RESEARCH: John Grierson

 



One of the founding members of the British Documentary Movement, his work as a filmmaker and a campaigner had a critical influence over the development of the documentary as an art form, the development of other filmmakers, and the introduction of public service broadcasting. During his career he not only wrote, directed and produced a number of landmark films including '
Drifters' (1931) (see 
I Remember, I remember and Seawards the Great Ships  (
1960), he also was instrumental in setting up The Empire Marketing Board Film Unit, The General Post Office (GPO) Film Unit, The Films of Scotland Committee and The Canadian Film Board.





Drifters 1931


John Grierson defined the term documentary as, 'creative treatment of actuality,' in 1926.

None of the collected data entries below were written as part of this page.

-- ==== Sys2Proof/Tests/Slice0.lean ====
section
/-! SUPPORT. Tests: ill-formed commands are refused, and every statement's hypotheses are met together by a concrete state and operands. -/

open Sys2Proof Sys2Proof.Machine Sys2Proof.Laws.Kind

namespace Sys2Proof.Tests

set_option Elab.async false
set_option linter.unusedVariables false

/-! ### Helpers -/

/-- Write fields (offset, length, value) into zero bytes. -/
def laid (n : Nat) (l : List (Nat × Nat × Nat)) : List Byte := l.foldl (fun bs f => bs.take f.1 ++ toLe f.2.1 f.2.2 ++ bs.drop (f.1 + f.2.1)) (List.replicate n 0)

/-- A packet of an opcode with n bytes of extended parameters. -/
def pk (op n : Nat) (l : List (Nat × Nat × Nat)) : Packet := { bytes := laid (64 + n) ([(0, 2, op), (26, 2, n), (3, 1, 1)] ++ l) }

/-- What a computation that succeeds gives. -/
def okGet {ε α : Type} (e : Except ε α) (h : e.toOption.isSome = true) : α := e.toOption.get h

theorem okGet_eq {ε α : Type} (e : Except ε α) (h : e.toOption.isSome = true) : e = .ok (okGet e h) := by
  cases e
  · exact absurd h Bool.false_ne_true
  · rfl

/-- What a computation that succeeds with something gives. -/
def okSome {ε α : Type} (e : Except ε (Option α)) (h : (e.toOption.bind (fun x => x)).isSome = true) : α := (e.toOption.bind (fun x => x)).get h

theorem okSome_eq {ε α : Type} (e : Except ε (Option α)) (h : (e.toOption.bind (fun x => x)).isSome = true) : e = .ok (some (okSome e h)) := by
  rcases e with _ | (_ | _)
  · exact absurd h Bool.false_ne_true
  · exact absurd h Bool.false_ne_true
  · rfl

/-- Whether a computation succeeds with a value. -/
def isVal {ε α : Type} [DecidableEq α] (v : α) : Except ε α → Bool
  | .ok a => decide (a = v)
  | .error _ => false

theorem okEq {ε α : Type} [DecidableEq α] {e : Except ε α} {v : α} (h : isVal v e = true) : e = .ok v := by cases e <;> simp_all [isVal]

theorem okEq2 {ε δ α : Type} {e : Except ε (Except δ α)} {v : α} (h : e.toOption.bind (fun x => x.toOption) = some v) : e = .ok (.ok v) := by
  rcases e with _ | (_ | _) <;> simp_all [Except.toOption]

theorem ofAll {α : Type} {o : Option α} {P : α → Prop} [DecidablePred P] (h : o.all (fun a => decide (P a)) = true) : ∀ e, o = some e → P e := by
  rintro e rfl; simpa using h

theorem getAll {α : Type} {o : Option α} (h : o.isSome = true) : o = some (o.get h) := by simp

theorem getOp {α β ε γ : Type} {o : Option (α × β × Except ε γ)} (h : o.isSome = true) (k : (o.get h).2.2.toOption.isSome = true) :
    o = some ((o.get h).1, (o.get h).2.1, .ok (okGet (o.get h).2.2 k)) := by
  rw [← okGet_eq (o.get h).2.2 k]; exact getAll h

theorem getPair {α β : Type} {o : Option (α × β)} {b : β} (h : o.isSome = true) (k : (o.get h).2 = b) : o = some ((o.get h).1, b) := k ▸ getAll h

theorem getTrip {α β γ : Type} {x : α × β × γ} {v : γ} (h : x.2.2 = v) : x = (x.1, x.2.1, v) := h ▸ rfl

theorem getFst {α β : Type} {o : Option α × β} (h : o.1.isSome = true) : o = (some (o.1.get h), o.2) := Prod.ext (getAll h) rfl

theorem zero {c : Running} {off n : Nat} (h : ∀ i < n, c.u (off + i) 1 = 0) : Zero c off n := h

theorem tiers {l : List (Nat × Nat)} {f : Nat → Option (Obj × Page)} {P : Obj × Page → Prop} (h : l.all (fun p => (f p.1).all (fun o => decide (o.2.tier ≠ .t3))) = true) :
    ∀ p ∈ l, ∀ o, f p.1 = some o → o.2.tier = .t3 → P o := by
  intro p hp o ho ht
  have := List.all_eq_true.mp h p hp
  rw [ho] at this; simp [ht] at this

/-- An opcode row's hypotheses are met by a state, a queue and a packet. -/
def Met (op : Nat) (a f : Bool) (H : Running → State → Prop) (s : State) (q : QueueId) (pkt : Packet) : Prop :=
  Starts s op q pkt ∧ Passes s q pkt a f ∧ H (s.enter q pkt).1 (s.enter q pkt).2

theorem met {op : Nat} {a f : Bool} {H : Running → State → Prop} {s : State} {q : QueueId} {pkt : Packet} (h1 : s.power.stopped = false) (h2 : opcodeWf op pkt = true)
    (h3 : (s.findQueue q).isSome = true) (h4 : guardCheck (s.enter q pkt).1 (s.enter q pkt).2 a f = .ok ()) (k : H (s.enter q pkt).1 (s.enter q pkt).2) : Met op a f H s q pkt :=
  ⟨⟨h1, h2, h3⟩, h4, k⟩

/-! ### States -/

def part0 : Part := { id := 0, carve := { coreMask := 0xF, barriers := 8, t1 := 64 * pageBytes, t2 := 64 * pageBytes, queues := 8, contexts := 4 }, carves := 1 }
def ctx1 : Ctx := { id := 1, part := 0, pasid := 5 }
def que : Queue := { id := .ctx 16 }

/-- A partition with one context, its queue and the PF's admin queue. -/
def rig : State := { State.reset with tenants := { parts := [part0], ctxs := [ctx1] }, queues := [que, { id := .admin 0 }] }

/-- A command under way on the context's queue. -/
def nopRun (uid : Nat) : Running := { uid := uid, queue := .ctx 16, pkt := pk 0x130 0 [], ctx := 1 }

/-- An object of the context at 2 MiB, in T2, with its bytes from an offset. -/
def obj (handle base pages : Nat) (at_ : Nat) (bs : List Byte) : Obj :=
  { ctx := 1, handle := handle, base := base, size := pages * pageBytes, policy := 2, prio := 0, affinity := 0, farMask := 0, prot := false, slot := 5,
    pages := (List.range pages).map (fun i => { tier := .t2, place := 0, ppn := i }), mem := ({} : Mem).write at_ bs }

/-- A ticket of the context in slot 5, on the core of position 0. -/
def tkt (p : Payload) : Ticket := { ctx := 1, issuedGen := 1, payload := p, decl := { csBytes := 65536, cores := 1, t1 := 8 * pageBytes, t2 := 8 * pageBytes, pinned := 8 * pageBytes }, cores := [0], barIds := [0, 1] }
/-- The number of that ticket. -/
def tno : Nat := 2 ^ 32 + 2 ^ 24 + 5
/-- The context with a ticket and an object. -/
def rigT (p : Payload) (o : List Obj) : State :=
  { rig with tenants := { rig.tenants with slots := [{ part := 0, slot := 5, gen := 1, live := some (tkt p) }] }, memory := { rig.memory with objs := o } }

def opEnd : Op := { op := 1, engine := 0, wait := none, post := none, desc := 0, imm := 0 }
def image : List Byte := laid 32 [(0, 2, 0x5C09), (2, 2, 0x0709), (4, 1, 0xA1), (8, 4, 1)] ++ opEnd.encode
/-- A resource declaration of one core in the extended parameters. -/
def decl (t1 : Nat) : List (Nat × Nat × Nat) := [(64, 4, 65536), (68, 2, 1), (88, 8, t1)]
/-- A command of the context holds cores. -/
def rigBusy : State := { rig with queues := [{ que with running := [{ nopRun 7 with work := .jobs }] }, { id := .admin 0 }], nextUid := 8 }
def objPk : Packet := pk 0x201 0 [(32, 8, tno), (40, 8, 2097152), (48, 8, 4194304), (56, 1, 0)]
def objC : Running := ((rigT (.tables 0) []).enter (.ctx 16) objPk).1
def objS : State := ((rigT (.tables 0) []).enter (.ctx 16) objPk).2
def objNew (h : Nat) : Obj :=
  { ctx := objC.ctx, handle := h, base := 4194304, size := objC.u 40 8, policy := objC.u 56 1 % 8, prio := objC.u 57 1, affinity := objC.u 58 1, farMask := objC.u 59 1,
    prot := bit (objC.u 56 1) 3, slot := 5, groups := objS.farSet (objC.u 59 1) }
/-- The state with that object made, of any handle. -/
def objS2 (h : Nat) : State := ({ objS with free := objS.free + 2, memory := { objS.memory with objs := objS.memory.objs ++ [objNew h] } } : State).xlatDrop objC.ctx 4194304 (objC.u 40 8)
/-- Where no page of a tier is in use, the first one picked is free. -/
theorem free_page (s : State) (t : Tier) (p : Nat) (hu : s.usedPages t p ++ s.deadPages t p = []) (hn : 0 < s.physPages t p) : (s.freePage t p none).1.isSome = true := by
  unfold State.freePage
  simp only [hu, Option.isSome_map, List.contains_nil, Bool.not_false, List.find?_isSome]
  exact ⟨0, List.mem_range.mpr hn, trivial⟩
theorem phys_t2 : 0 < objS.physPages .t2 0 ∧ 0 < objS.roomAt .t2 0 := by decide +kernel
set_option maxRecDepth 100000 in
/-- A page of an object of any handle finds its place. -/
theorem placed (h : Nat) : ((objS2 h).placePages objS objC.ctx h (objC.u 40 8 / pageBytes) 0).toOption.isSome = true := by
  have e : (objS2 h).objOf objC.ctx h = some (objNew h) := by
    have k : (objS2 h).memory.objs = [objNew h] := rfl
    simp [State.objOf, k, objNew]
  have n : objC.u 40 8 / pageBytes = 1 := by decide +kernel
  have r : 0 < (objS2 h).tierRoom (objNew h) 0 none .t2 := by
    have b : (objS2 h).budgetLeft (objNew h).ctx (objNew h).slot .t2 = 8 := rfl
    have w : (objS2 h).roomAt .t2 0 = objS.roomAt .t2 0 := rfl
    have p : (objNew h).placeOf .t2 0 = some 0 := rfl
    have := phys_t2.2
    simp only [State.tierRoom, p, b, w]; simp; omega
  have f := free_page (objS2 h) .t2 0 rfl phys_t2.1
  have o : tierOrder (objNew h).policy (objNew h).prot = [.t2, .t3, .t1] := rfl
  have c : (objNew h).pageClass 0 = none := rfl
  have q : (objNew h).placeOf .t2 0 = some 0 := rfl
  have i : isPin (objNew h).policy = false := rfl
  rw [n]; unfold State.placePages; rw [e]
  simp only [o, c, State.placeIn, r, q, if_true]
  cases g : (objS2 h).freePage .t2 0 none with
  | mk x s1 => cases x with
    | none => rw [g] at f; cases f
    | some m => simp [i, State.placePages, Except.toOption]
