-- ==== Sys2Proof/Tests/Slice0.lean ====
section
/-! SUPPORT. Tests: words written out bit by bit from 30_encoding.md, single steps with the expected values of
95_test_vectors.md, the WellFormed smoke tests, and for every statement that has hypotheses a witness that
meets them all. -/

namespace Sys2Proof.Tests

open Sys2Proof Sys2Proof.Machine

/-! ### Helpers -/

/-- `n` bytes from address 0. -/
def bytes (n : Nat) (f : Nat → Nat) : Memory := (List.range n).map fun a => (a, BitVec.ofNat 8 (f a))

/-- A state with a latched format, in a block whose BUF_SIZE is 64, the least R6 allows. -/
def lit (bpp : Nat) (ord : PixelOrdering) (st : Int) (offset bufLen pixLen : Nat) (pix buf : Memory)
    (host : List HostEvent := []) : State :=
  { State.reset with
    fmt := { valid := true, bpp := BitVec.ofNat 4 bpp, ord := ord, stride := BitVec.ofInt 16 st }
    offset := BitVec.ofNat 32 offset
    bufLen := BitVec.ofNat 32 bufLen
    pixLen := BitVec.ofNat 7 pixLen
    pix := pix
    buf := buf
    cfg := { bufSize := 64 }
    host := host }

/-- The next state, as something that evaluates. -/
def after (o : Result) (d : State) : State :=
  match o with
  | .next t => t
  | .fault _ => d
  | .refused _ => d

/-- The error code of the next state, if the step goes on. -/
def errOf (o : Result) : Option (BitVec 4) :=
  match o with
  | .next t => some t.err
  | .fault _ => none
  | .refused _ => none

theorem next_of_errOf {o : Result} {e : BitVec 4} (h : errOf o = some e) : ∃ t, o = .next t ∧ t.err = e := by
  cases o with
  | next t => exact ⟨t, rfl, Option.some.inj h⟩
  | fault r => cases h
  | refused r => cases h

theorem wf_bytes {n size : Nat} (f : Nat → Nat) (h : n ≤ size) : Memory.wf size (bytes n f) := by
  constructor
  · simpa [bytes, List.pairwise_map] using List.pairwise_lt_range
  · intro c hc
    obtain ⟨a, ha, rfl⟩ := List.mem_map.1 hc
    exact lt_of_lt_of_le (List.mem_range.1 ha) h

/-- A legal state of the form `lit`, its memories filled from address 0. -/
theorem lit_inv {bpp : Nat} {ord : PixelOrdering} {st : Int} {offset bufLen pixLen n m : Nat} {f g : Nat → Nat}
    {host : List HostEvent} (hn : n ≤ 64) (hm : m ≤ 64)
    (hf : (lit bpp ord st offset bufLen pixLen [] []).fmt.legal)
    (hb : (BitVec.ofNat 32 bufLen).toNat ≤ 64) (hp : (BitVec.ofNat 7 pixLen).toNat ≤ 64) :
    (lit bpp ord st offset bufLen pixLen (bytes n f) (bytes m g) host).Inv :=
  ⟨(by decide : Config.wf ⟨64⟩), Nat.zero_le _, hf, hb, hp, wf_bytes f hn, wf_bytes g hm⟩

/-! ### WellFormed: one ill-formed term for each check (R70) -/

theorem test_wellFormed_refuses_bpp : ¬ (Instr.config 16 .inOrder 0).WellFormed := by decide
theorem test_wellFormed_refuses_stride_below : ¬ (Instr.config 4 .inOrder (-32769)).WellFormed := by decide
theorem test_wellFormed_refuses_stride_above : ¬ (Instr.config 4 .inOrder 32768).WellFormed := by decide
theorem test_wellFormed_refuses_rows : ¬ (Instr.decode 16).WellFormed := by decide

/-! ### Decoding: words written out from the patterns of R60 to R63 -/

/-- `SSSSSSSSSSSSSSSS0000000OBBBB0001`, S = 1111111111111111, O = 1, B = 0100: CONFIG 4, REV, -1. -/
theorem test_decode_config :
    decode 0b11111111111111110000000101000001#32 = .ok (.config 4 .reverseOrder (-1)) := by decide
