-- ==== Sys2Proof/Machine/Operands.lean ====
section
/-! DEFINITION. Operand values: extension, immediates, data addresses
(spec 00_scope.md R10; 30_encoding.md R77 to R83; 20_memory.md R44). -/

namespace Sys2Proof.Machine

/-- `sext_N(v)`: bits `[31:N]` are copies of bit `N-1` (R10, R83). -/
def sext {n : Nat} (v : BitVec n) : Word := v.signExtend 32

/-- `zext_N(v)`: bits `[31:N]` are zero (R10). -/
def zext {n : Nat} (v : BitVec n) : Word := v.zeroExtend 32

/-- The I-immediate (R78). -/
def immI (imm : BitVec 12) : Word := sext imm

/-- The S-immediate (R79). -/
def immS (imm : BitVec 12) : Word := sext imm

/-- The B-immediate, a byte offset (R80). -/
def immB (offset : BitVec 13) : Word := sext offset

/-- The U-immediate: low twelve bits zero (R81). -/
def immU (imm20 : BitVec 20) : Word := imm20 ++ 0#12

/-- The immediate generator, keyed by opcode alone (R77 to R82, R109). -/
def immGen (w : Word) : Word :=
  if opcodeOf w = opOPIMM ∨ opcodeOf w = opLOAD ∨ opcodeOf w = opJALR then immI (immIOf w)
  else if opcodeOf w = opSTORE then immS (immSOf w)
  else if opcodeOf w = opBRANCH then immB (immBOf w)
  else if opcodeOf w = opLUI then immU (immUOf w)
  else 0#32

/-- The address mask: an effective address reduced into a data memory of `size` bytes (R44, R131). -/
def memAddr (size : Nat) (ea : Word) : Nat := (ea &&& BitVec.ofNat 32 (size - 1)).toNat

/-- The indirect-jump target: the sum with bit 0 cleared (R140, R191). -/
def indirectTarget (base imm : Word) : Word := (base + imm) &&& 0xFFFFFFFE#32

end Sys2Proof.Machine
end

His relationship with Robert Flaherty:


In the US Grierson had met pioneering documentary filmmaker Robert Flaherty. Grierson respected Flaherty immensely for his contributions to documentary form and his attempts to use the camera to bring alive the lives of everyday people and everyday events. Less commendable in Grierson's view was Flaherty's focus on exotic and faraway cultures. "In the profounder kind of way", wrote Grierson of Flaherty, "we live and prosper each of us by denouncing the other". In Grierson's view, the focus of film should be on the everyday drama of ordinary people. As Grierson wrote in his diaries: "Beware the ends of the earth and the exotic: the drama is on your doorstep wherever the slums are, wherever there is malnutrition, wherever there is exploitation and cruelty." "'You keep your savages in the far place Bob; we are going after the savages of Birmingham,' I think I said to him pretty early on. And we did."